Z gotowych mrożonek najczęściej kupuję mieszankę chińską, którą można przyrządzić na kilka różnych sposobów, co bardzo mi odpowiada. Za innymi raczej nie przepadam, bo nie wiem, jak się z nimi obchodzić (cóż, kucharz ze mnie dosyć marny).
Regularnie zamrażam jedzenie przywiezione z domu. Jako, że bywam tam rzadko, to zawsze robię spory zapas, którego nie jestem w stanie szybko zjeść - siłą rzeczy muszę korzystać z dobrodziejstw zamrażarki, żeby uniknąć psucia się.
Nie cierpię mrożonych frytek. Nic nie zastąpi domowych.
Ja bardzo rzadko kupuję mrożonki, bo jednak nie jest to najzdrowsze. Kupuję także mieszankę chińską, jak robię chińszczyznę i mieszankę warzyw do zupy. Ale wolę kupić świeżą włoszczyznę.
najlepiej samemu mrozić. nawet zupy się dobrze mrozi w woreczkach. a co do frytek - rzadko kiedy frytki domowe są tak dobre jak frytki z mrożonki, bo w mrożonych jest użyta dobra na to odmiana ziemniaka, poza tym te frytki są blanszowane przed mrożeniem. Poprawia to ich właściwości do smażenia :) lubię mrozić sobie porcje mięska, bo potem tylko je wyciągam, odmrażam i wcinam.

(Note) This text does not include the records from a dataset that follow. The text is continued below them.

-- ==== Sys2Proof/Machine/Egress.lean ====
section
/-! DEFINITION. Egress submission (43_egress_submit) and coalescing (44_coalescing): SUBMIT, SUBMIT_WR, the
accumulator's operations, TXPKTS_FLUSH and TX_DONE. -/

namespace Sys2Proof.Machine

/-! ## Building a request -/

/-- Zero flits up to the end of the last descriptor (43_egress_submit R307, 30_encoding R139). -/
def padDesc (flits : List Flit) : List Flit := flits ++ List.replicate (8 * ceilDiv flits.length 8 - flits.length) 0

/-- `write_wr(eq, s, flits)` (43_egress_submit R307). -/
def writeWr (q : EgressQueue) (start : Nat) (flits : List Flit) (s : State) : Res State :=
  writeFlits q start s 0 (padDesc flits)

/-- `commit(eq, nd, credits, npkts)` (43_egress_submit R308, R313); a step that "would make ... `eq.avail` negative"
is a panic (60_exceptions R458). -/
def commit (nd credits npkts : Nat) (q : EgressQueue) (s : State) : Res (EgressQueue × State) :=
  if q.avail.toNat < nd then ringInvariant
  else
    let q := setRecord q q.pidx.toNat ⟨BitVec.ofNat 16 nd, BitVec.ofNat 16 credits, BitVec.ofNat 8 npkts⟩
    let q := { q with pidx := addTo q.pidx q.cap nd, avail := q.avail - BitVec.ofNat 16 nd,
                      pending := q.pending + BitVec.ofNat 16 nd }
    if s.cfg.eqDbBatch ≤ q.pending.toNat then notifyEq q s else .ok (q, s)

/-- `csum_bits(pkt)`: the enable bits, and the software checksum when the workaround fires (43_egress_submit R304). -/
def csumBits (p : Packet) (s : State) : (Bool × Bool) × State :=
  (csumEnables s.cfg p, if csumWorkaround s.cfg p then swChecksum s p.segs else s)

/-- `build_sgl(pkt)`: the map and the segments, or none for `TooBig` (43_egress_submit R305). -/
def buildSgl (p : Packet) (s : State) : Option (Nat × List PktSeg) × State :=
  if s.cfg.sglMaxSegs < p.segs.length then
    let r := compact s p.segs
    match r.1 with
    | some chain =>
      if s.cfg.sglMaxSegs < chain.length then (none, r.2.raise .sglToobig)
      else
        let m := askMap r.2
        (some (m.1, chain), m.2)
    | none => (none, r.2.raise .sglToobig)
  else
    let m := askMap s
    (some (m.1, p.segs), m.2)

/-- The parts of a packet's request after its header (30_encoding R136). -/
def bodyOf (en : Bool × Bool) (p : Packet) (payload : Payload) : PktBody where
  lso := if p.tso then some (lsoOf p) else none
  txpkt := txpktOf en p
  payload := payload

/-- `ETH_TX_PKT(eq.flowid, pkt, mode, segs, l3en, l4en)`: the request's flits (30_encoding R136). -/
def requestFlits (flowid : BitVec 24) (b : PktBody) : List Flit :=
  encodeHeader 0x01 (pktHeader flowid b) ++ encodePktBody b

/-- A map taken for a packet (43_egress_submit R301, 44_coalescing R354). -/
def takeMap (map pkt : Nat) (q : EgressQueue) : EgressQueue :=
  { q with maps := q.maps ++ [⟨map, pkt⟩], mapsFree := q.mapsFree - 1 }

/-! ## The coalescing accumulator -/

/-- The header of the accumulator's request (44_coalescing R355). -/
def flushHeader (q : EgressQueue) : List Flit :=
  encodeHeader 0x02 (pktsHeader q.flowid q.txpkts.npkt.toNat q.txpkts.flits.toNat q.txpkts.plen.toNat)

/-- The accumulator closed. -/
def closed (q : EgressQueue) : EgressQueue := { q with txpkts := { q.txpkts with isOpen := false } }

/-- `txpkts_flush(eq)` (44_coalescing R355). Of an accumulator without a packet, which only a TXPKTS_OPEN standing alone
leaves, there is no request to write (30_encoding R138): it is closed (log 10). -/
def txpktsFlush (q : EgressQueue) (s : State) : Res (EgressQueue × State) :=
  if q.txpkts.npkt = 0 then .ok (closed q, s)
  else do
    let f := q.txpkts.flits.toNat
    let nd := ceilDiv f 8
    let s ← writeFlits q q.txpkts.start.toNat s 0 (flushHeader q)
    let s ← writeFlits q q.txpkts.start.toNat s f (List.replicate (8 * nd - f) 0)
    commit nd q.txpkts.npkt.toNat q.txpkts.npkt.toNat (closed q) s

/-- The accumulator flushed if it is open. -/
def flushIfOpen (q : EgressQueue) (s : State) : Res (EgressQueue × State) :=
  if q.txpkts.isOpen then txpktsFlush q s else .ok (q, s)

/-- `TXPKTS_OPEN eq` (44_coalescing R353). -/
def txpktsOpen (q : EgressQueue) : EgressQueue :=
  { q with txpkts := { isOpen := true, npkt := 0, flits := 2, plen := 0, start := q.pidx } }

/-- `TXPKTS_ADD eq, pkt` (44_coalescing R354). -/
def txpktsAdd (p : Packet) (q : EgressQueue) (s : State) : Res (EgressQueue × State) := do
  let t := q.txpkts
  let m := askMap s
  let c := csumBits p m.2
  let s ← writeFlits q t.start.toNat c.2 t.flits.toNat (encodeRecord ⟨txpktOf c.1 p, p.segs⟩)
  let q := { takeMap m.1 p.handle q with
    txpkts := { t with npkt := t.npkt + 1, flits := t.flits + BitVec.ofNat 16 (recFlits p), plen := t.plen + p.len } }
  if q.txpkts.npkt.toNat = s.cfg.txpktsMaxPkts then txpktsFlush q s else return (q, s)

/-! ## Stall -/

/-- `stall(eq, cause)` of egress queue `i` (43_egress_submit R309). -/
def stall (i : Nat) (cause : Exc) (q : EgressQueue) (s : State) : Res (EgressQueue × State × Ret) := do
  let (q, s) ← flushIfOpen q s
  let (q, s) ← notifyEq q s
  return ({ q with state := .stalled }, (s.setStalled (s.stalled ++ [i])).raise cause, .noResource)

/-! ## SUBMIT and SUBMIT_WR -/

/-- The single work request of SUBMIT with immediate data (43_egress_submit R301, R312). -/
def submitImm (i : Nat) (p : Packet) (q : EgressQueue) (s : State) : Res (EgressQueue × State × Ret) :=
  let nd := ceilDiv (wrFlits p .imm 0) 8
  if q.avail.toNat < nd then stall i .noresourceCredit q s
  else do
    let c := csumBits p s
    let bytes ← readChain c.2 p.segs
    let s ← writeWr q q.pidx.toNat (requestFlits q.flowid (bodyOf c.1 p (.imm bytes))) c.2
    let (q, s) ← commit nd 0 1 q (s.emit (.freePkt p.handle))
    return (q, s, .ok)

/-- The single work request of SUBMIT with a scatter-gather list (43_egress_submit R301, R305). -/
def submitSgl (i : Nat) (p : Packet) (q : EgressQueue) (s : State) : Res (EgressQueue × State × Ret) :=
  if q.mapsFree = 0 then stall i .noresourceMap q s
  else
    let r := buildSgl p s
    match r.1 with
    | none => .ok (q, r.2.emit (.freePkt p.handle), .hardError)
    | some (map, segs) =>
      let p := { p with segs }
      let nd := ceilDiv (wrFlits p .sgl segs.length) 8
      if q.avail.toNat < nd then stall i .noresourceCredit q r.2
      else do
        let c := csumBits p r.2
        let s ← writeWr q q.pidx.toNat (requestFlits q.flowid (bodyOf c.1 p (.sgl segs))) c.2
        let (q, s) ← commit nd 1 1 (takeMap map p.handle q) s
        return (q, s, .ok)

/-- The single-work-request path of SUBMIT (43_egress_submit R301, R302). -/
def submitSingle (i : Nat) (p : Packet) (q : EgressQueue) (s : State) : Res (EgressQueue × State × Ret) :=
  match chooseMode s.cfg p with
  | .imm => submitImm i p q s
  | .sgl => submitSgl i p q s

/-- `SUBMIT eq, pkt` of egress queue `i` (43_egress_submit R301). -/
def submit (i : Nat) (p : Packet) (q : EgressQueue) (s : State) : Res (EgressQueue × State × Ret) :=
  if refusesSubmit q then refuseDoomed
  else if malformed p then refuseBadarg
  else if q.state = .stalled then .ok (q, s.raise .noresourceCredit, .noResource)
  else
    let coal := q.coalesce && coalescable s.cfg p
    if q.txpkts.isOpen && coal && canAdd s.cfg q p then do
      let (q, s) ← txpktsAdd p q s
      return (q, s, .ok)
    else do
      let (q, s) ← flushIfOpen q s
      if coal then
        if canAdd s.cfg q p then
          let (q, s) ← txpktsAdd p (txpktsOpen q) s
          return (q, s, .ok)
        else stall i (stallCause q) q s
      else submitSingle i p q s

/-- `SUBMIT_WR eq, flits` of egress queue `i` (43_egress_submit R310). -/
def submitWr (i : Nat) (flits : List Flit) (q : EgressQueue) (s : State) : Res (EgressQueue × State × Ret) :=
  if refusesSubmit q then refuseDoomed
  else if badRequest s.cfg flits then refuseBadarg
  else if q.state = .stalled then .ok (q, s.raise .noresourceCredit, .noResource)
  else do
    let (q, s) ← flushIfOpen q s
    let nd := ceilDiv flits.length 8
    if q.avail.toNat < nd then stall i .noresourceCredit q s
    else
      let s ← writeWr q q.pidx.toNat flits s
      let (q, s) ← commit nd 0 0 q s
      return (q, s, .ok)

/-- `TXPKTS_FLUSH eq` (44_coalescing R356). -/
def txpktsFlushCommand (q : EgressQueue) (s : State) : Res (EgressQueue × State) :=
  if refusesSubmit q then refuseDoomed else flushIfOpen q s

/-! ## Instructions -/

/-- `SUBMIT eq, pkt` (43_egress_submit R301). -/
def execSubmit (i : Nat) (p : Packet) (s : State) : Host.Outcome State Fault Refusal :=
  runQe s fun s => onEq s i fun q => submit i p q s

/-- `SUBMIT_WR eq, flits` (43_egress_submit R310). -/
def execSubmitWr (i : Nat) (flits : List Flit) (s : State) : Host.Outcome State Fault Refusal :=
  runQe s fun s => onEq s i fun q => submitWr i flits q s

/-- `TXPKTS_FLUSH eq` (44_coalescing R356). -/
def execTxpktsFlush (i : Nat) (s : State) : Host.Outcome State Fault Refusal :=
  runQe s fun s => onEq s i fun q => do
    let (q, s) ← txpktsFlushCommand q s
    return (q, s, .ok)

/-- `TX_DONE eq`: `TXPKTS_FLUSH eq` followed by `NOTIFY eq` (30_encoding R148). A flush that is refused changes
nothing, and the NOTIFY still follows (log 27). -/
def execTxDone (i : Nat) (s : State) : Host.Outcome State Fault Refusal :=
  runQe s fun s => onEq s i fun q =>
    if refusesSubmit q then do
      let (q, s) ← notifyEq q (s.raise .doomed)
      return (q, s, .ok)
    else do
      let (q, s) ← txpktsFlushCommand q s
      let (q, s) ← notifyEq q s
      return (q, s, .ok)

/-- `TXPKTS_OPEN eq` as an instruction: "Precondition: `eq.txpkts.open = 0`" (44_coalescing R353). It is reached on an
Active queue only, and with `eq.coalesce = 0` the accumulator "stays closed for ever" (44_coalescing R350); elsewhere it
is refused (log 10). -/
def execTxpktsOpen (i : Nat) (s : State) : Host.Outcome State Fault Refusal :=
  runQe s fun s => onEq s i fun q =>
    if refusesSubmit q then refuseDoomed
    else if q.state = .stalled || q.txpkts.isOpen || !q.coalesce then refuseBadarg
    else .ok (txpktsOpen q, s, .ok)

/-- `TXPKTS_ADD eq, pkt` as an instruction: "Precondition: the accumulator is open and `can_add(eq, pkt)`"
(44_coalescing R354), of a packet that may be coalesced: "A `tso` packet is never coalesced" (43_egress_submit R303,
44_coalescing R351); any other is refused (log 10). -/
def execTxpktsAdd (i : Nat) (p : Packet) (s : State) : Host.Outcome State Fault Refusal :=
  runQe s fun s => onEq s i fun q =>
    if refusesSubmit q then refuseDoomed
    else if malformed p || !coalescable s.cfg p || q.state = .stalled || !q.txpkts.isOpen || !canAdd s.cfg q p then
      refuseBadarg
    else do
      let (q, s) ← txpktsAdd p q s
      return (q, s, .ok)

end Sys2Proof.Machine
end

Często korzystam z mrożonek, szczególnie teraz zimą jak robię zupke mojej małej Kasi (1.5 roku). Mam mikrofale LG i korzystam z parowaru i grilla. Więc nieraz grilluje warzywa innym razem gotuje je na parze.
Zdarza się, a nawet powiedziałbym, że często. Zawsze kupi się coś mrożonego. Może nie koniecznie całe danie, ale np. mrożone filety z ryby, czy marchewkę (potem na wodę i gaz i mnieammm - uwielbiam do drugiego dania :D) albo jakieś mrożonki do zupy warzywnej :D Czasem trafi się też mrozona pizza - fuj, ale się trafia. Mam też trochę swoich robionych mrożonek, ale mało :-(
W sumie to zdarza się ale to już sporadycznie ale jakieś frytki, zapiekanki no i pierogi czy tam pyzy to zjem:D
ale jednak wolał bym porządny domowy obiad :)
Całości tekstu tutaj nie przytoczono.